Much of what we know of ancient history is the history of militaries: their conquests, their movements, and their technological innovations. There are many reasons for this. Kingdoms and empires, the central units of control in the ancient world, could only be maintained through military force. Due to limited agricultural ability, there were relatively few areas that could support large communities, and fighting was common.

The Umma–Lagash war was one of the earliest recorded wars, fought between the Sumerian city-states of Lagash and Umma. The border conflict over the fertile Guedena region lasted for several generations.

Weapons and armor, designed to be sturdy, tended to last longer than other artifacts. Thus, many of the recovered artifacts tend to fall into this category, as they are more likely to survive. Weapons and armor were also mass-produced to a scale that makes them quite plentiful throughout history, and thus more likely to be found in archaeological digs.

Such items were also considered signs of prosperity or virtue and were thus likely to be placed in tombs and monuments to prominent warriors. And when it existed, writing was often used by kings to boast of military conquests or victories.

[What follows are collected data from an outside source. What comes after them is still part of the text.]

theorem execBundleStopClear_within {Ma Na ba : Nat} {s₀ : State} {t : Nat} {src : Src} {bundle : Fin 8} {s : State}
    (hF : Foot Ma Na ba 0x1000000000000000000000000000000000 0xa6000000000000000000000000000000800 (bundle.val)) (hS : Within Ma Na ba s₀ (s.advance t)) :
    Ends Ma Na ba s₀ (execBundleStopClear t src bundle s) := by
  unfold execBundleStopClear
  refine Ends.mk ?_
  refine State.managed_within (hF.drop (by decide)) ?_ ?_
  · intro t0 w1
    refine State.bunGo_within (hF.sub (by decide) (by decide)) ?_
    assumption
  assumption

end Sys2Proof.Machine
end

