-- ==== Sys2Proof/Laws/FrameFabric.lean ====
section
/-! SUPPORT. What the functions of lanes, ports, the fabric and the clocks can change: one lemma for each function and each meaning, in the relation `Within`. -/

namespace Sys2Proof.Machine

/-! ## Topology -/

theorem State.modPort_within {Ma Na ba : Nat} {s₀ : State} {s : State} {p : Nat} {f : FabPort → FabPort}
    (hF : Foot Ma Na ba 0x4000 0x0 (0)) (hS : Within Ma Na ba s₀ s) :
    Within Ma Na ba s₀ (State.modPort s p f) := by
  unfold State.modPort
  refine Within.upd_kf (hF.any (by decide)) ?_
  assumption

theorem State.sendFabric_within {Ma Na ba : Nat} {s₀ : State} {s : State} {ports : List Nat} {words : List Nat}
    (hF : Foot Ma Na ba 0x100000 0x0 (0)) (hS : Within Ma Na ba s₀ s) :
    Within Ma Na ba s₀ (State.sendFabric s ports words) := by
  unfold State.sendFabric
  refine Within.emits (hF.any (by decide)) ?_
  assumption

theorem State.showAddr_within {Ma Na ba : Nat} {s₀ : State} {s : State}
    (hF : Foot Ma Na ba 0x200000000000000000000000000000000000000 0x0 (0)) (hS : Within Ma Na ba s₀ s) :
    Within Ma Na ba s₀ (State.showAddr s) := by
  unfold State.showAddr
  split
  · refine Within.setB .FB_STATUS 0 0 rfl (hF.may (by decide)) ?_
    refine Within.setF .FB_STATUS 0 0 rfl (hF.may (by decide)) ?_
    assumption
  refine Within.setB .FB_STATUS 0 0 rfl (hF.may (by decide)) ?_
  refine Within.setF .FB_STATUS 0 0 rfl (hF.may (by decide)) ?_
  assumption

theorem State.coast_within {Ma Na ba : Nat} {s₀ : State} {s : State}
    (hF : Foot Ma Na ba 0x1000000000000000000000000000000000004000 0x0 (0)) (hS : Within Ma Na ba s₀ s) :
    Within Ma Na ba s₀ (State.coast s) := by
  unfold State.coast
  extract_lets -merge +onlyGivenNames y0
  extract_lets -merge +onlyGivenNames y1
  extract_lets -merge +onlyGivenNames y2
  refine have w3 : Within Ma Na ba s₀ y2 := ?_; ?_
  · refine Within.upd_kf (hF.any (by decide)) ?_
    assumption
  clear_value y2
  refine Within.ite ?_ ?_
  · refine Within.setF .FB_TSTAT 0 0 rfl (hF.may (by decide)) ?_
    assumption
  assumption

theorem State.correctTime_within {Ma Na ba : Nat} {s₀ : State} {s : State} {o : ℤ}
    (hF : Foot Ma Na ba 0x2000000000100000000000000000000000800000000001c005 0x0 (0)) (hS : Within Ma Na ba s₀ s) :
    Within Ma Na ba s₀ (State.correctTime s o) := by
  unfold State.correctTime
  extract_lets -merge +onlyGivenNames y0
  refine Within.ite ?_ ?_
  · extract_lets -merge +onlyGivenNames y1
    extract_lets -merge +onlyGivenNames y2
    extract_lets -merge +onlyGivenNames y3
    extract_lets -merge +onlyGivenNames y4
    refine have w5 : Within Ma Na ba s₀ y4 := ?_; ?_
    · refine Within.setF .FB_TSTAT 0 0 rfl (hF.may (by decide)) ?_
      assumption
    clear_value y4
    refine Within.upd_clock_kf (hF.any (by decide)) (hF.any (by decide)) rfl ?_
    assumption
  extract_lets -merge +onlyGivenNames y6
  refine have w7 : Within Ma Na ba s₀ y6 := ?_; ?_
  · refine Within.setF .FB_TSTAT 0 0 rfl (hF.may (by decide)) ?_
    assumption
  clear_value y6
  extract_lets -merge +onlyGivenNames y8
  extract_lets -merge +onlyGivenNames y9
  extract_lets -merge +onlyGivenNames y10
  refine have w11 : Within Ma Na ba s₀ y10 := ?_; ?_
  · refine Within.upd_clock_kf (hF.any (by decide)) (hF.any (by decide)) rfl ?_
    assumption
  clear_value y10
  refine Within.ite ?_ ?_
  · assumption
  refine Within.fst ?_
  refine State.applyStep_within (hF.drop (by decide)) ?_
  assumption

theorem State.trimDb_within {Ma Na ba : Nat} {s₀ : State} {s : State}
    (hF : Foot Ma Na ba 0x200000000000000000000000000000000004000 0x0 (0)) (hS : Within Ma Na ba s₀ s) :
    Within Ma Na ba s₀ (State.trimDb s) := by
  unfold State.trimDb
  extract_lets -merge +onlyGivenNames y0
  refine Within.ite ?_ ?_
  · extract_lets -merge +onlyGivenNames y1
    refine Within.setB .FB_STATUS 0 0 rfl (hF.may (by decide)) ?_
    refine Within.upd_kf (hF.any (by decide)) ?_
    assumption
  assumption

theorem State.showNodes_within {Ma Na ba : Nat} {s₀ : State} {s : State}
    (hF : Foot Ma Na ba 0x18000000000000000000000000000000000000000000 0x0 (0)) (hS : Within Ma Na ba s₀ s) :
    Within Ma Na ba s₀ (State.showNodes s) := by
  unfold State.showNodes
  extract_lets -merge +onlyGivenNames y0
  extract_lets -merge +onlyGivenNames y1
  extract_lets -merge +onlyGivenNames y2
  extract_lets -merge +onlyGivenNames y3
  refine Within.block_FB_NODE_ID (hF.any (by decide)) (hF.any (by decide)) (nodes_length _ _ (List.length_take_le _ _)) ?_
  assumption
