-- ==== Sys2Proof/Laws/FrameNet.lean ====
section
/-! SUPPORT. What the functions of the Ethernet port and IEEE 1588 can change: one lemma for each function and each meaning, in the relation `Within`. -/

namespace Sys2Proof.Machine

/-! ## Net -/

theorem State.putArp_within {Ma Na ba : Nat} {s₀ : State} {s : State} {e : ArpEntry}
    (hF : Foot Ma Na ba 0x10000 0x0 (0)) (hS : Within Ma Na ba s₀ s) :
    Within Ma Na ba s₀ (State.putArp s e) := by
  unfold State.putArp
  extract_lets -merge +onlyGivenNames y0
  refine Within.upd_eth (hF.any (by decide)) ?_
  assumption

theorem State.askArp_within {Ma Na ba : Nat} {s₀ : State} {s : State} {ip : Nat}
    (hF : Foot Ma Na ba 0x10000 0x0 (0)) (hS : Within Ma Na ba s₀ s) :
    Within Ma Na ba s₀ (State.askArp s ip) := by
  unfold State.askArp
  refine State.ethSend_within (hF.drop (by decide)) ?_
  assumption

theorem State.resolve_within {Ma Na ba : Nat} {s₀ : State} {s : State} {hop : Nat}
    (hF : Foot Ma Na ba 0x10000 0x0 (0)) (hS : Within Ma Na ba s₀ s) :
    Within Ma Na ba s₀ (State.resolve s hop) := by
  unfold State.resolve
  refine Within.ite ?_ ?_
  · assumption
  refine State.askArp_within (hF.drop (by decide)) ?_
  refine State.putArp_within (hF.drop (by decide)) ?_
  assumption

theorem State.resolveFor_within {Ma Na ba : Nat} {s₀ : State} {s : State} {ip : Nat}
    (hF : Foot Ma Na ba 0x10000 0x0 (0)) (hS : Within Ma Na ba s₀ s) :
    Within Ma Na ba s₀ (State.resolveFor s ip) := by
  unfold State.resolveFor
  split
  · refine State.resolve_within (hF.drop (by decide)) ?_
    assumption
  assumption

theorem State.announce_within {Ma Na ba : Nat} {s₀ : State} {s : State}
    (hF : Foot Ma Na ba 0x10000 0x0 (0)) (hS : Within Ma Na ba s₀ s) :
    Within Ma Na ba s₀ (State.announce s) := by
  unfold State.announce
  refine Within.upd_eth (hF.any (by decide)) ?_
  assumption

theorem State.takeIp_within {Ma Na ba : Nat} {s₀ : State} {s : State} {ip : Nat} {pre : Nat} {dhcp : Bool}
    (hF : Foot Ma Na ba 0x8800000000000000000000000000000000000000000010000 0x0 (0)) (hS : Within Ma Na ba s₀ s) :
    Within Ma Na ba s₀ (State.takeIp s ip pre dhcp) := by
  unfold State.takeIp
  extract_lets -merge +onlyGivenNames y0
  extract_lets -merge +onlyGivenNames y1
  refine have w2 : Within Ma Na ba s₀ y1 := ?_; ?_
  · refine Within.setF .ETH_IP_ACT 0 0 rfl (hF.may (by decide)) ?_
    refine Within.setF .ETH_IP_ACT 0 0 rfl (hF.may (by decide)) ?_
    assumption
  clear_value y1
  extract_lets -merge +onlyGivenNames y3
  refine have w4 : Within Ma Na ba s₀ y3 := ?_; ?_
  · refine Within.setB .ETH_STATUS 0 0 rfl (hF.may (by decide)) ?_
    refine Within.setB .ETH_STATUS 0 0 rfl (hF.may (by decide)) ?_
    assumption
  clear_value y3
  refine Within.ite ?_ ?_
  · assumption
  refine State.announce_within (hF.drop (by decide)) ?_
  assumption

theorem State.dropIp_within {Ma Na ba : Nat} {s₀ : State} {s : State}
    (hF : Foot Ma Na ba 0x8800000000000000000000000000000000000000000010000 0x0 (0)) (hS : Within Ma Na ba s₀ s) :
    Within Ma Na ba s₀ (State.dropIp s) := by
  unfold State.dropIp
  refine State.takeIp_within (hF.drop (by decide)) ?_
  assumption
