theorem execFlashCommandDone_within {Ma Na ba : Nat} {s₀ : State} {t : Nat} {failed : Bool} {s : State}
    (hF : Foot Ma Na ba 0x1880000000000000000000000000000000000000000000016fffff 0x0 (0)) (hS : Within Ma Na ba s₀ (s.advance t)) :
    Ends Ma Na ba s₀ (execFlashCommandDone t failed s) := by
  unfold execFlashCommandDone
  refine Ends.mk ?_
  refine State.flashDone_within (hF.drop (by decide)) ?_
  assumption

theorem execKeyAdd_within {Ma Na ba : Nat} {s₀ : State} {t : Nat} {src : Src} {s : State}
    (hF : Foot Ma Na ba 0x2000000000000000000000000000000000000000000000000020000 0x0 (0)) (hS : Within Ma Na ba s₀ (s.advance t)) :
    Ends Ma Na ba s₀ (execKeyAdd t src s) := by
  unfold execKeyAdd
  refine Ends.mk ?_
  refine State.managed_within (hF.drop (by decide)) ?_ ?_
  · intro t0 w1
    refine State.keyAdd_within (hF.drop (by decide)) ?_
    assumption
  assumption

theorem execKeyRevoke_within {Ma Na ba : Nat} {s₀ : State} {t : Nat} {src : Src} {entry : Fin 4} {s : State}
    (hF : Foot Ma Na ba 0x62000000000000000000000000000000000000000000000000060000 0x400000000000000000000000000000000000000000000000000000 (entry.val)) (hS : Within Ma Na ba s₀ (s.advance t)) :
    Ends Ma Na ba s₀ (execKeyRevoke t src entry s) := by
  unfold execKeyRevoke
  refine Ends.mk ?_
  refine State.managed_within (hF.drop (by decide)) ?_ ?_
  · intro t0 w1
    refine State.keyRevoke_within (hF.sub (by decide) (by decide)) ?_
    assumption
  assumption

theorem execOtpProgramDone_within {Ma Na ba : Nat} {s₀ : State} {t : Nat} {s : State}
    (hF : Foot Ma Na ba 0x26000000000000000000000000000000000000000000000016fffff 0x0 (0)) (hS : Within Ma Na ba s₀ (s.advance t)) :
    Ends Ma Na ba s₀ (execOtpProgramDone t s) := by
  unfold execOtpProgramDone
  refine Ends.mk ?_
  refine State.otpDone_within (hF.drop (by decide)) ?_
  assumption

theorem execExtest_within {Ma Na ba : Nat} {s₀ : State} {t : Nat} {resetLow : Bool} {s : State}
    (hF : Foot Ma Na ba 0x120000 0x0 (0)) (hS : Within Ma Na ba s₀ (s.advance t)) :
    Ends Ma Na ba s₀ (execExtest t resetLow s) := by
  unfold execExtest
  refine Ends.mk ?_
  refine State.tapHold_within (hF.drop (by decide)) ?_
  assumption

theorem execIdcode_within {Ma Na ba : Nat} {s₀ : State} {t : Nat} {s : State}
    (hF : Foot Ma Na ba 0x120000 0x0 (0)) (hS : Within Ma Na ba s₀ (s.advance t)) :
    Ends Ma Na ba s₀ (execIdcode t s) := by
  unfold execIdcode
  refine Ends.mk ?_
  refine State.tapSelect_within (hF.drop (by decide)) ?_
  assumption

theorem execSamplePreload_within {Ma Na ba : Nat} {s₀ : State} {t : Nat} {bsr : List Bool} {s : State}
    (hF : Foot Ma Na ba 0x120000 0x0 (0)) (hS : Within Ma Na ba s₀ (s.advance t)) :
    Ends Ma Na ba s₀ (execSamplePreload t bsr s) := by
  unfold execSamplePreload
  extract_lets -merge +onlyGivenNames y0
  refine have w1 : Within Ma Na ba s₀ y0 := ?_; ?_
  · exact hS
  clear_value y0
  refine Ends.mk ?_
  refine State.tapSelect_within (hF.drop (by decide)) ?_
  refine Within.upd_boot (hF.any (by decide)) ?_
  assumption

theorem execClamp_within {Ma Na ba : Nat} {s₀ : State} {t : Nat} {resetLow : Bool} {s : State}
    (hF : Foot Ma Na ba 0x120000 0x0 (0)) (hS : Within Ma Na ba s₀ (s.advance t)) :
    Ends Ma Na ba s₀ (execClamp t resetLow s) := by
  unfold execClamp
  refine Ends.mk ?_
  refine State.tapHold_within (hF.drop (by decide)) ?_
  assumption

theorem execHighz_within {Ma Na ba : Nat} {s₀ : State} {t : Nat} {resetLow : Bool} {s : State}
    (hF : Foot Ma Na ba 0x120000 0x0 (0)) (hS : Within Ma Na ba s₀ (s.advance t)) :
    Ends Ma Na ba s₀ (execHighz t resetLow s) := by
  unfold execHighz
  refine Ends.mk ?_
  refine State.tapHold_within (hF.drop (by decide)) ?_
  assumption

Writing, when used by the common person, also tended to record such events, as major battles and conquests were events many would have considered worthy of recording, either in an epic such as the Homeric writings about the Trojan War or even in personal writings. Indeed, the earliest stories center on warfare, as war was both a common and dramatic aspect of life; the witnessing of a major battle involving many thousands of soldiers would be quite a spectacle, even today, and thus considered worthy both of being recorded in song and art, but also in realistic histories, as well as being a central element in a fictional work.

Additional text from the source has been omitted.